DOI: 10.1111/dom.15465 ISSN: 1462-8902

Age‐ and gender‐adjusted estimated glomerular filtration rate definition reveals hyperfiltration as a risk factor for renal function deterioration in type 2 diabetes

Wei‐Lun Wen, Yau‐Jiunn Lee, Der‐Wei Hwu, Yu‐Hung Chang
  • Endocrinology
  • Endocrinology, Diabetes and Metabolism
  • Internal Medicine



To assess the role of hyperfiltration for diabetic kidney disease (DKD) progression.

Materials and Methods

A retrospective observational cohort study enrolled type 2 diabetes (T2D) patients with an initial estimated glomerular filtration rate (eGFR) of 60 mL/min/1.73m2 or higher. Patients were categorized into two groups: hyperfiltration (eGFR exceeding the age‐ and gender‐specific 95th percentile values from a prior national cohort study) and normofiltration. Rapid DKD progression was defined as an eGFR decline of more than 5 mL/min/1.73m2/year. We used a linear mixed effect model and Cox regression with time‐varying covariate model to compare eGFR changes and identify factors associated with rapid DKD progression.

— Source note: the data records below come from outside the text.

theorem test_seleq :
    after (withFlags false false true true) [0x1053] (·.reg .r3) = some 0x1111 ∧
    after (withFlags false true false false) [0x1053] (·.reg .r3) = some 0x2222 := by decide

theorem test_selne :
    after (withFlags true false true false) [0x1253] (·.reg .r3) = some 0x1111 ∧
    after (withFlags false false true true) [0x1253] (·.reg .r3) = some 0x2222 := by decide

theorem test_seluge :
    after (withFlags true false true false) [0x1453] (·.reg .r3) = some 0x1111 ∧
    after (withFlags false true false false) [0x1453] (·.reg .r3) = some 0x2222 := by decide

theorem test_selult :
    after (withFlags true true false false) [0x1653] (·.reg .r3) = some 0x1111 ∧
    after (withFlags false false true true) [0x1653] (·.reg .r3) = some 0x2222 := by decide

theorem test_sellt :
    after (withFlags true false true false) [0x1853] (·.reg .r3) = some 0x1111 ∧
    after (withFlags false false true true) [0x1853] (·.reg .r3) = some 0x2222 := by decide

theorem test_selge :
    after (withFlags true true false false) [0x1A53] (·.reg .r3) = some 0x1111 ∧
    after (withFlags false true false false) [0x1A53] (·.reg .r3) = some 0x2222 := by decide

theorem test_selugt :
    after (withFlags true false true false) [0x1C53] (·.reg .r3) = some 0x1111 ∧
    after (withFlags false false true true) [0x1C53] (·.reg .r3) = some 0x2222 := by decide

theorem test_selgt :
    after (withFlags true true false false) [0x1E53] (·.reg .r3) = some 0x1111 ∧
    after (withFlags false false true true) [0x1E53] (·.reg .r3) = some 0x2222 := by decide

/-! T5. -/

theorem test_add_overflow :
    after (start 0x7FFF 0x0001 0) [0x2053] (fun t => (t.reg .r3, flags t)) =
      some (0x8000, [true, true, false, false, false, false]) := by decide

theorem test_add_same_register :
    after (start 0x4000 0 0) [0x2049] (fun t => (t.reg .r1, flags t)) =
      some (0x8000, [true, true, false, false, false, false]) := by decide

theorem test_addc_carry :
    after ({ start 0x7FFF 0x0000 0 with sar := { State.reset.sar with ac := true } }) [0x2253]
      (fun t => (t.reg .r3, flags t)) =
      some (0x8000, [true, true, false, false, false, false]) := by decide

theorem test_addc_no_carry :
    after (start 0x0001 0x0002 0) [0x2253] (fun t => (t.reg .r3, flags t)) =
      some (0x0003, [false, false, false, false, false, false]) := by decide

theorem test_sub_borrow :
    after (start 0x0000 0x0001 0) [0x2453] (fun t => (t.reg .r3, flags t)) =
      some (0xFFFF, [false, true, false, false, false, false]) := by decide

theorem test_sub_overflow :
    after (start 0x8000 0x0001 0) [0x2453] (fun t => (t.reg .r3, flags t)) =
      some (0x7FFF, [true, false, true, false, true, false]) := by decide

theorem test_subc_borrow :
    after (start 0x8000 0x0000 0) [0x2653] (fun t => (t.reg .r3, flags t)) =
      some (0x7FFF, [true, false, true, false, true, false]) := by decide

theorem test_subc_no_borrow :
    after ({ start 0x0005 0x0005 0 with sar := { State.reset.sar with ac := true } }) [0x2653]
      (fun t => (t.reg .r3, flags t)) =
      some (0x0000, [false, false, true, true, true, true]) := by decide

theorem test_or :
    after (start 0x8000 0x0001 0) [0x2853] (fun t => (t.reg .r3, flagsSZ t)) =
      some (0x8001, [true, false]) := by decide

theorem test_and_zero :
    after (start 0xAAAA 0x5555 0) [0x2A53] (fun t => (t.reg .r3, flagsSZ t)) =
      some (0x0000, [false, true]) := by decide

theorem test_xor :
    after (start 0xFFFF 0x7FFF 0) [0x2C53] (fun t => (t.reg .r3, flagsSZ t)) =
      some (0x8000, [true, false]) := by decide

theorem test_mov16nr :
    after (start 0x1000 0x0004 0 [(0x1004, 0x34), (0x1005, 0x12)]) [0x3053] (·.reg .r3) = some 0x1234 := by decide

theorem test_mov16nr_wraps :
    after (start 0xFFFF 0x0003 0 [(0x0002, 0xCD), (0x0003, 0xAB)]) [0x3053] (·.reg .r3) = some 0xABCD := by decide

theorem test_mov8znr : after (start 0x1000 0x0001 0 [(0x1001, 0x80)]) [0x3453] (·.reg .r3) = some 0x0080 := by decide

theorem test_mov8snr : after (start 0x1000 0x0001 0 [(0x1001, 0x80)]) [0x3653] (·.reg .r3) = some 0xFF80 := by decide

theorem test_mov16rn :
    after (start 0x1000 0x0002 0xBEEF) [0x3853] (·.data) = some [(0x1002, 0xEF), (0x1003, 0xBE)] := by decide

theorem test_mov8rn : after (start 0x1000 0x0003 0xBEEF) [0x3C53] (·.data) = some [(0x1003, 0xEF)] := by decide

theorem test_mov16nr_odd : faultOf (start 0x1000 0x0001 0) [0x3053] = some (.misalignedWord 0x1001) := by decide

theorem test_mov16nr_unwritten :
    faultOf (start 0x1000 0x0004 0) [0x3053] = some (.uninitialisedRead (.byte 0x1004)) := by decide

/-! T6 to T10. -/

theorem test_andkr :
    after (start 0xFFFF 0 0) [0xC33F] (fun t => (t.reg .r1, flagsSZ t)) = some (0x003F, [false, false]) := by decide

theorem test_orkr :
    after (start 0x8000 0 0) [0xC341] (fun t => (t.reg .r1, flagsSZ t)) = some (0x8001, [true, false]) := by decide

theorem test_mov16mr_odd : faultOf (start 0x1000 0 0) [0x8451] = some (.misalignedWord 0x1001) := by decide

theorem test_mov16mr_wraps :
    after (start 0x0008 0 0 [(0xFFF8, 0x34), (0xFFF9, 0x12)]) [0x8440] (·.reg .r2) = some 0x1234 := by decide

theorem test_movs8mr : after (start 0x1000 0 0 [(0x1000, 0x80)]) [0x9450] (·.reg .r2) = some 0xFF80 := by decide

theorem test_mov16rm :
    after (start 0x1000 0xBEEF 0) [0xA452] (·.data) = some [(0x1002, 0xEF), (0x1003, 0xBE)] := by decide

theorem test_mov8rm_lowest : after (start 0x1000 0x00AB 0) [0xB440] (·.data) = some [(0x0FF0, 0xAB)] := by decide

theorem test_mov8rm_highest : after (start 0x1000 0x00AB 0) [0xB47F] (·.data) = some [(0x102F, 0xAB)] := by decide

theorem test_movkr_negative :
    after (start 0 0 0) [0x4380] (fun t => (t.reg .r1, flags t)) =
      some (0xFF80, [false, false, false, false, false, false]) := by decide

theorem test_cmpkr_sign_extends :
    after (start 0xFFFF 0 0) [0x53FF] (fun t => (t.reg .r1, flags t)) =
      some (0xFFFF, [false, false, true, true, false, false]) := by decide

theorem test_cmpkr_overflow :
    after (start 0x8000 0 0) [0x5301] (fun t => (t.reg .r1, flags t)) =
      some (0x8000, [true, false, true, false, false, false]) := by decide

theorem test_addkr_zero_extends :
    after (start 0xFF01 0 0) [0x63FF] (fun t => (t.reg .r1, flags t)) =
      some (0x0000, [false, false, true, true, true, true]) := by decide

theorem test_subkr_zero_extends :
    after (start 0x8000 0 0) [0x73FF] (fun t => (t.reg .r1, flags t)) =
      some (0x7F01, [true, false, true, false, true, false]) := by decide

theorem test_mov16qr :
    after (start 0 0 0 [(0x0102, 0xCD), (0x0103, 0xAB)]) [0x4202] (·.reg .r1) = some 0xABCD := by decide

theorem test_movs8qr : after (start 0 0 0 [(0x01FF, 0x80)]) [0x52FF] (·.reg .r1) = some 0xFF80 := by decide

theorem test_mov16rq_odd : faultOf (start 0x0001 0 0) [0x6201] = some (.misalignedWord 0x0101) := by decide

theorem test_mov16rq : after (start 0xBEEF 0 0) [0x6202] (·.data) = some [(0x0102, 0xEF), (0x0103, 0xBE)] := by decide

theorem test_mov8rq_wraps :
    after ({ start 0x1234 0 0 with sp := 0xFF80 }) [0x72FF] (·.data) = some [(0x007F, 0x34)] := by decide

theorem test_addks_carry :
    after ({ start 0 0 0 with sp := 0xFFFF }) [0xC001] (fun t => (t.sp, flags t)) =
      some (0x0000, [false, false, true, true, true, true]) := by decide

theorem test_subks_overflow :
    after ({ start 0 0 0 with sp := 0x8000 }) [0xC801] (fun t => (t.sp, flags t)) =
      some (0x7FFF, [true, false, true, false, true, false]) := by decide

/-! T11. -/

theorem test_push :
    after (start 0xA55A 0 0) [0x0101] (fun t => (t.sp, t.data)) =
      some (0x00FE, [(0x00FE, 0x5A), (0x00FF, 0xA5)]) := by decide

theorem test_push_odd :
    faultOf ({ start 0xA55A 0 0 with sp := 0x0101 }) [0x0101] = some (.misalignedWord 0x00FF) := by decide

theorem test_pop :
    after ({ start 0 0 0 [(0x00FE, 0x5A), (0x00FF, 0xA5)] with sp := 0x00FE }) [0x0301] (fun t => (t.reg .r1, t.sp)) =
      some (0xA55A, 0x0100) := by decide

theorem test_movsr : after ({ start 0 0 0 with sp := 0x1234 }) [0x0502] (·.reg .r2) = some 0x1234 := by decide

theorem test_movrs : after (start 0 0x0201 0) [0x0702] (·.sp) = some 0x0201 := by decide

theorem test_addrs :
    after (start 0 0xFFF0 0) [0x0902] (fun t => (t.sp, flags t)) =
      some (0x00F0, [false, false, true, false, true, false]) := by decide

theorem test_subrs :
    after (start 0 0x0010 0) [0x0B02] (fun t => (t.sp, flags t)) =
      some (0x00F0, [false, false, true, false, true, false]) := by decide

theorem test_addsr :
    after (start 0 0x0004 0) [0x0D02] (fun t => (t.reg .r2, flags t)) =
      some (0x0104, [false, false, false, false, false, false]) := by decide

theorem test_subsr :
    after (start 0 0x0100 0) [0x0F02] (fun t => (t.reg .r2, flags t)) =
      some (0x0000, [false, false, true, true, true, true]) := by decide

theorem test_jmpreg : after (start 0 0 0x0400) [0x0123] (·.pc) = some 0x0400 := by decide

theorem test_callreg :
    after (start 0 0 0x0400) [0x0323] (fun t => (t.pc, t.sp, t.data)) =
      some (0x0400, 0x00FE, [(0x00FE, 0x11), (0x00FF, 0x00)]) := by decide

theorem test_movSr_keeps_flags :
    after (withFlags true false true false) [0x0F23] flags =
      some [true, false, true, false, false, false] := by decide

theorem test_lsr : after (start 0x8001 0 0) [0x0141] (·.reg .r1) = some 0x4000 := by decide

theorem test_lsl : after (start 0x8001 0 0) [0x0341] (·.reg .r1) = some 0x0002 := by decide

theorem test_asr : after (start 0x8001 0 0) [0x0541] (·.reg .r1) = some 0xC000 := by decide

theorem test_shifts_keep_flags :
    after (withFlags true true true true) [0x0141] flags = some [true, true, true, true, false, false] := by decide

theorem test_neg_zero :
    after (start 0x0000 0 0) [0x0B41] (fun t => (t.reg .r1, flags t)) =
      some (0x0000, [false, false, true, true, false, false]) := by decide

theorem test_neg_most_negative :
    after (start 0x8000 0 0) [0x0B41] (fun t => (t.reg .r1, flags t)) =
      some (0x8000, [true, true, false, false, false, false]) := by decide

theorem test_not :
    after (start 0x00FF 0 0) [0x0D41] (fun t => (t.reg .r1, flagsSZ t)) = some (0xFF00, [true, false]) := by decide

theorem test_not_to_zero :
    after (start 0xFFFF 0 0) [0x0D41] (fun t => (t.reg .r1, flagsSZ t)) = some (0x0000, [false, true]) := by decide

theorem test_movKr :
    after (start 0 0 0) [0x0161, 0xBEEF] (fun t => (t.reg .r1, t.pc)) = some (0xBEEF, 0x0012) := by decide

theorem test_movKr_second_word_unmapped : faultOf (start 0 0 0) [0x0165] = some (.unmappedProgram 0x0011) := by decide

theorem test_mov16ar :
    after (start 0 0 0 [(0x2000, 0x11), (0x2001, 0x22)]) [0x0361, 0x2000] (fun t => (t.reg .r1, t.pc)) =
      some (0x2211, 0x0012) := by decide

theorem test_mov8zar : after (start 0 0 0 [(0x2001, 0xF2)]) [0x0561, 0x2001] (·.reg .r1) = some 0x00F2 := by decide

theorem test_mov8sar : after (start 0 0 0 [(0x2001, 0xF2)]) [0x0761, 0x2001] (·.reg .r1) = some 0xFFF2 := by decide

theorem test_mov16ra :
    after (start 0x0102 0 0) [0x0961, 0x2002] (·.data) = some [(0x2002, 0x02), (0x2003, 0x01)] := by decide

theorem test_mov8ra : after (start 0x0102 0 0) [0x0B61, 0x2003] (·.data) = some [(0x2003, 0x02)] := by decide

/-! T12 and T13. -/

theorem test_ret :
    after ({ start 0 0 0 [(0x00FE, 0x21), (0x00FF, 0x00)] with sp := 0x00FE }) [0x0080] (fun t => (t.pc, t.sp)) =
      some (0x0021, 0x0100) := by decide

theorem test_reti : faultOf (start 0 0 0) [0x0280] = some (.interruptUnmodelled) := by decide

theorem test_dint :
    after ({ start 0 0 0 with sar := { State.reset.sar with i := true } }) [0x0480] (·.sar.i) =
      some false := by decide

theorem test_eint : after (start 0 0 0) [0x0680] (fun t => (t.sar.i, t.pc)) = some (true, 0x0011) := by decide

theorem test_movrr : after (start 0x1234 0 0) [0x000A] (·.reg .r2) = some 0x1234 := by decide

theorem test_nop :
    after (start 0x1 0x2 0x3) [0x0000] (fun t => (t.regs, t.pc)) = some ((start 1 2 3).regs, 0x0011) := by decide

theorem test_cmprr_order :
    after (start 0x0005 0x0003 0) [0x020A] (fun t => (t.reg .r2, flags t)) =
      some (0x0003, [false, true, false, false, false, false]) := by decide

theorem test_cmprr_overflow :
    after (start 0x8000 0x0001 0) [0x020A] (fun t => (t.reg .r2, flags t)) =
      some (0x0001, [true, true, false, false, false, false]) := by decide

theorem test_zext : after (start 0xABCD 0 0) [0x040A] (·.reg .r2) = some 0x00CD := by decide

theorem test_sext : after (start 0xAB80 0 0) [0x060A] (·.reg .r2) = some 0xFF80 := by decide

theorem test_sext_positive : after (start 0xFF7F 0 0) [0x060A] (·.reg .r2) = some 0x007F := by decide

theorem test_bswap : after (start 0xABCD 0 0) [0x080A] (·.reg .r2) = some 0xCDAB := by decide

Of the enrolled 7563 T2D patients, 7.2% had hyperfiltration. The hyperfiltration group exhibited a higher rate of eGFR decline compared with the normofiltration group (−2.0 ± 0.9 vs. −1.1 ± 0.9 mL/min/1.73m2/year; P < .001). During an average follow‐up period of 4.65 ± 3.86 years, 24.7% of patients with hyperfiltration experienced rapid DKD progression, compared with 15.7% of patients with normofiltration (P < .001). Cox regression analyses identified that initial hyperfiltration was a significant determinant of rapid DKD progression, with a hazard ratio of 1.66 (95% confidence interval: 1.41‐1.95; P < .001). When combined with albuminuria, the risk of progression was further compounded (hazard ratio 1.76‐3.11, all P < .001).


In addition to using the current Kidney Disease: Improving Global Outcomes CGA classification system, considering glomerular hyperfiltration status can improve the accuracy of predicting DKD progression.